-- ==== Sys2Proof/Machine/Intake.lean ====
section
/-! DEFINITION. Intake windows and the opcodes of their descriptors (R275–R285, R302, R303, R322, R326). -/

namespace Sys2Proof.Machine

/-! ## Windows (R275–R282) -/

/-- A byte of intake window f. -/
def intakeByte (m : Mach) (f o : Nat) : Byte := sget 0 m.intake (4096 * f + o)

/-- A window is served: RUNNING or DRAINING (R529), enabled, its CreditAddr set, and its function usable (R275, R390). -/
def served (m : Mach) (f : Nat) : Bool :=
  beatsRun m && odGet m (0x3110 + f) 1 == 1 && odGet m (0x3110 + f) 3 != 0 && (getFn m f).up

/-- The bytes of a write that fall in a slot. -/
def slotBytes (offset : Nat) (data : List Byte) (slot : Nat) : List (Nat × Byte) :=
  (data.zipIdx.map fun e => (offset + e.2, e.1)).filter fun e => e.1 / 128 == slot && e.1 < 4096

/-- The part of a write in one slot: discarded where the slot is armed (R278); a phase byte as expected arms it (R276). -/
def writeSlot (m : Mach) (f slot : Nat) (bytes : List (Nat × Byte)) : Mach :=
  let fn := getFn m f
  if bytes.isEmpty then m
  else if fn.armed.getLsbD slot then serves m 13
  else
    let m := { m with intake := bytes.foldl (fun s e => sset 0 s (4096 * f + e.1) e.2) m.intake }
    let bit := BitVec.ofNat 32 (2 ^ slot)
    match bytes.find? fun e => e.1 % 128 == 127 with
    | some e =>
      if e.2.getLsbD 0 = fn.expected.getLsbD slot then setFn m f { fn with armed := fn.armed ||| bit, expected := fn.expected ^^^ bit }
      else m
    | none => m

/-- A write to an intake window. -/
def writeIntake (m : Mach) (f offset : Nat) (data : List Byte) : Mach :=
  (List.range 32).foldl (fun m k => writeSlot m f k (slotBytes offset data k)) m

/-- INTAKE_SLOT_WRITE. -/
def execIntakeSlotWrite (f : Fin 16) (offset : Fin 4096) (data : List Byte) (s : State) := nextM s fun m =>
  if powered m then writeIntake m f.val offset.val data else m

/-- The consumed count written to CreditAddr, and vector 2 (R280, R401). -/
def writeCredit (m : Mach) (f : Nat) : Mach :=
  msixHeld (hostWrite m f (odGet m (0x3110 + f) 3) (leBytes 8 (getFn m f).consumed)) f 2

/-- A window reset (R281). -/
def resetWindow (m : Mach) (f : Nat) : Mach :=
  let m := { m with intake := m.intake.filter fun e => e.1 / 4096 != f }
  writeCredit (setFn m f { getFn m f with expected := 0xFFFFFFFF, armed := 0, next := 0, consumed := 0 }) f

/-- The windows served are reset at entry into RUNNING from LOADING, and every step ring starts afresh (R281, R554). -/
def resetWindows (m : Mach) : Mach :=
  (List.range 16).foldl (fun m f =>
    let m := setFn m f { getFn m f with stepEntries := 0, stepKnown := 0, stepSince := 0, stepTailRead := false, stepHeld := [] }
    if served m f then resetWindow m f else m) m

/-- INTAKE_ENABLE_WRITE: a change to 1 resets the window, a change to 0 writes the consumed count once more (R281, R282). -/
def setIntakeEnable (m : Mach) (f n : Nat) : Mach :=
  let old := odGet m (0x3110 + f) 1
  let was := served m f
  let m := odSet m (0x3110 + f) 1 n
  if old = 0 ∧ n = 1 ∧ served m f then resetWindow m f
  else if old = 1 ∧ n = 0 ∧ was then writeCredit m f
  else m

/-- A write of IntakeEnable. -/
def execIntakeEnableWrite (v : Via) (f : Fin 16) (data : List Byte) (s : State) := nextM s fun m =>
  commandRow m v (checkWrite m v (0x3110 + f.val) 1 data none none) fun m =>
    answer (setIntakeEnable m f.val (leNat data)) v none 0

/-! ## Descriptors (R283) -/

/-- The descriptor in a slot. -/
def slotDescriptor (m : Mach) (f slot : Nat) : Descriptor :=
  let b := (List.range 128).map fun k => intakeByte m f (128 * slot + k)
  { hostTag := w64 (field b 0 8), promptAddr := w64 (field b 8 8), promptLen := field b 16 4, maxNew := field b 20 4,
    ringAddr := w64 (field b 24 8), tailAddr := w64 (field b 32 8), ringEntries := field b 40 4, opcode := field b 44 1,
    priority := field b 45 1, specDepth := field b 46 1, flags := byteAt b 47,
    stopIds := (List.range 4).map fun k => BitVec.ofNat 32 (field b (48 + 4 * k) 4), seed := w64 (field b 64 8),
    temperature := BitVec.ofNat 16 (field b 72 2), topP := BitVec.ofNat 16 (field b 74 2), topK := field b 76 2,
    adapterId := field b 78 2, reservedZero := ((b.drop 80).take 47).all (· == 0), phaseByte := byteAt b 127 }

/-- Contexts in use or promised to SUBMITs taken, over all functions or one. -/
def submitsTaken (fn : Fn) : Nat := (fn.taken.filter fun e => e.2.opcode == 1).length
def contextsTaken (m : Mach) : Nat :=
  (m.ctxs.filter fun e => e.2.state != .free).length + m.fns.foldl (fun n e => n + submitsTaken e.2) 0

/-- SLOT_CONSUME: the next armed slot of a window, when its turn and its resources come (R277, R279, R280). -/
def execSlotConsume (f : Fin 16) (s : State) := nextM s fun m =>
  let fn := getFn m f.val
  let slot := fn.next
  if !served m f.val ∨ !fn.armed.getLsbD slot then m
  else
    let d := slotDescriptor m f.val slot
    let submit := d.opcode = 1
    let room := contextsTaken m < 16384 ∧ (liveOf m f.val).length + submitsTaken fn < odGet m (0x3110 + f.val) 2
    if submit ∧ !room then m
    else
      let m := setFn m f.val { fn with armed := fn.armed &&& ~~~ BitVec.ofNat 32 (2 ^ slot), next := (slot + 1) % 32,
                                       consumed := fn.consumed + 1, taken := fn.taken ++ [(m.orderCount, d)] }
      let m := { m with orderCount := m.orderCount + 1 }
      writeCredit (if submit then serves m 1 else m) f.val

/-- The descriptor that a function's steward carries out next, if it has the opcode. A descriptor other than SUBMIT whose
phase byte has reserved bits set acts without effect and counts (R276). -/
def carryOut (m : Mach) (f : Nat) (op : Nat → Bool) (act : Mach → Nat → Descriptor → Mach) : Mach :=
  let fn := getFn m f
  match fn.taken with
  | [] => m
  | (k, d) :: rest =>
    if !op d.opcode then m
    else
      let m := setFn m f { fn with taken := rest }
      if d.opcode ≠ 1 ∧ d.phaseByte.toNat / 2 ≠ 0 then serves m 13 else act m k d

/-- DESCRIPTOR_NOP: no effect. -/
def execDescriptorNop (f : Fin 16) (s : State) := nextM s fun m => carryOut m f.val (· == 0) fun m _ _ => m

/-- UNKNOWN_OPCODE: counted. -/
def execUnknownOpcode (f : Fin 16) (s : State) := nextM s fun m => carryOut m f.val (5 ≤ ·) fun m _ _ => serves m 13

/-- CANCEL (R302, R322): no effect in ENDING; else the request ends with CANCELLED. -/
def execCancel (f : Fin 16) (s : State) := nextM s fun m =>
  carryOut m f.val (· == 2) fun m _ d =>
    match ctxByTag m f.val d.hostTag with
    | none => unknownTag m f.val d.hostTag
    | some c => if (getCtx m c).state = .ending then m else endStatus (serves m 4) c 1 0 false

/-- PAUSE (R301, R302). -/
def execPause (f : Fin 16) (s : State) := nextM s fun m =>
  carryOut m f.val (· == 3) fun m _ d =>
    match ctxByTag m f.val d.hostTag with
    | none => unknownTag m f.val d.hostTag
    | some c =>
      let x := getCtx m c
      match x.state with
      | .decode => descriptorPause m c
      | .queued => setCtx m c { x with pauseHeld := true }
      | .prefill => setCtx m c { x with pauseHeld := true }
      | .resuming =>
        let m := stopRestore m c
        setCtx m c { getCtx m c with resumeAsked := false }
      | _ => m

/-- RESUME (R302, R303): a PAUSED request becomes a candidate. -/
def execResume (f : Fin 16) (s : State) := nextM s fun m =>
  carryOut m f.val (· == 4) fun m _ d =>
    match ctxByTag m f.val d.hostTag with
    | none => unknownTag m f.val d.hostTag
    | some c =>
      let x := getCtx m c
      if x.state = .paused then setCtx m c { x with resumeAsked := true } else m

/-! ## SUBMIT (R285) -/

/-- ring_addr, tail_addr and ring_entries are valid under R283. -/
def ringOk (d : Descriptor) : Bool :=
  d.ringAddr.toNat % 64 == 0 && d.tailAddr.toNat % 8 == 0 && 16 ≤ d.ringEntries && d.ringEntries ≤ 65536 && d.ringEntries.isPowerOfTwo

/-- temperature is finite and not negative; top_p is above 0 and at most 1, 0x0000 meaning 1.0 (R283). A negative zero is
not negative. -/
def temperatureOk (t : BitVec 16) : Bool := t.toNat < 0x7C00 || t.toNat == 0x8000
def topPOk (p : BitVec 16) : Bool := p.toNat ≤ 0x3C00

/-- Checks 1 to 7 of R285 in order: check number and status. -/
def submitCheck (m : Mach) (f : Nat) (d : Descriptor) : Option (Nat × Nat) :=
  match m.job with
  | none => none
  | some j =>
    let sm := j.image.stageMap
    let bad := fun (b : Bool) (k st : Nat) => if b then some (k, st) else none
    bad (!d.reservedZero || d.flags.toNat / 4 != 0 || d.phaseByte.toNat / 2 != 0 || (stepOnly d && noFallback d)) 1 2
    <|> bad (!stepOnly d && !ringOk d) 2 7
    <|> bad (m.mode == .draining) 3 9
    <|> bad ((ctxByTag m f d.hostTag).isSome) 3 4
    <|> bad (d.promptLen < 1 || sm.contextLimit < d.promptLen || d.maxNew < 1 || sm.contextLimit < d.promptLen + d.maxNew
        || 2 < d.priority) 4 2
    <|> bad (d.specDepth != 0 && (sm.maxSpecDepth < d.specDepth || 7 < d.specDepth)) 5 2
    <|> bad (!temperatureOk d.temperature || !topPOk d.topP) 6 2
    <|> bad (d.adapterId != 0xFFFF && !(4096 > d.adapterId && (sget {} m.adapters d.adapterId).installed)) 7 3

/-- The lowest FREE context (assumption 29). -/
def freeCtx (m : Mach) : Option Nat := (List.range 16384).find? fun c => (getCtx m c).state == .free

/-- One SUBMIT carried out: refused with a status record, or its prompt fetched. -/
def submitRequest (m : Mach) (f k : Nat) (d : Descriptor) : Mach :=
  let bad := submitCheck m f d
  match freeCtx m with
  | none => m
  | some c =>
    let m := setCtx m c { state := .queued, fn := f, desc := some d, fetching := true, fetchAt := m.now, depth := d.specDepth, order := k }
    match bad with
    | some (check, code) => endStatus (if code = 9 then m else serves m 2) c code 0 (check ≤ 2)
    | none => hostRead m f d.promptAddr.toNat (4 * d.promptLen)

/-- SUBMIT. -/
def execSubmit (f : Fin 16) (s : State) := nextM s fun m => carryOut m f.val (· == 1) fun m k d => submitRequest m f.val k d

/-- PROMPT_FETCH_COMPLETE: the ids stand in the firmware area (R187, R285); check 9, then QUEUED (R287). -/
def execPromptFetchComplete (c : Fin 16384) (tokens : List W32) (s : State) := nextM s fun m =>
  let x := getCtx m c.val
  match x.desc, m.job with
  | some d, some j =>
    if !x.fetching ∨ tokens.length ≠ d.promptLen then m
    else if tokens.any fun t => j.image.stageMap.vocab ≤ t.toNat then endStatus (serves m 2) c.val 6 0 false
    else
      let d := draw m
      let bytes := tokens.flatMap fun t => leBytes 4 t.toNat
      let at_ := firmwareBase + Config.promptPlace d.1 % (hbmEnd - firmwareBase - bytes.length + 1)
      setCtx (dmaHbm d.2 at_ bytes) c.val { x with fetching := false, prompt := tokens, promptAt := at_ }
  | _, _ => m

/-- The prompt read failed: PROMPT_FETCH (R285, R399). -/
def promptFailed (m : Mach) (c : Nat) : Mach :=
  if (getCtx m c).fetching then endStatus (serves m 2) c 5 0 false else m

end Sys2Proof.Machine
end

### What to work on
Only those lines of the entries above that run from the line containing "not negative. -/" to the line containing "let bad := fun", both included, should be transcribed exactly.

### Task answer
not negative. -/
def temperatureOk (t : BitVec 16) : Bool := t.toNat < 0x7C00 || t.toNat == 0x8000
def topPOk (p : BitVec 16) : Bool := p.toNat ≤ 0x3C00

/-- Checks 1 to 7 of R285 in order: check number and status. -/
def submitCheck (m : Mach) (f : Nat) (d : Descriptor) : Option (Nat × Nat) :=
  match m.job with
  | none => none
  | some j =>
    let sm := j.image.stageMap
    let bad := fun (b : Bool) (k st : Nat) => if b then some (k, st) else none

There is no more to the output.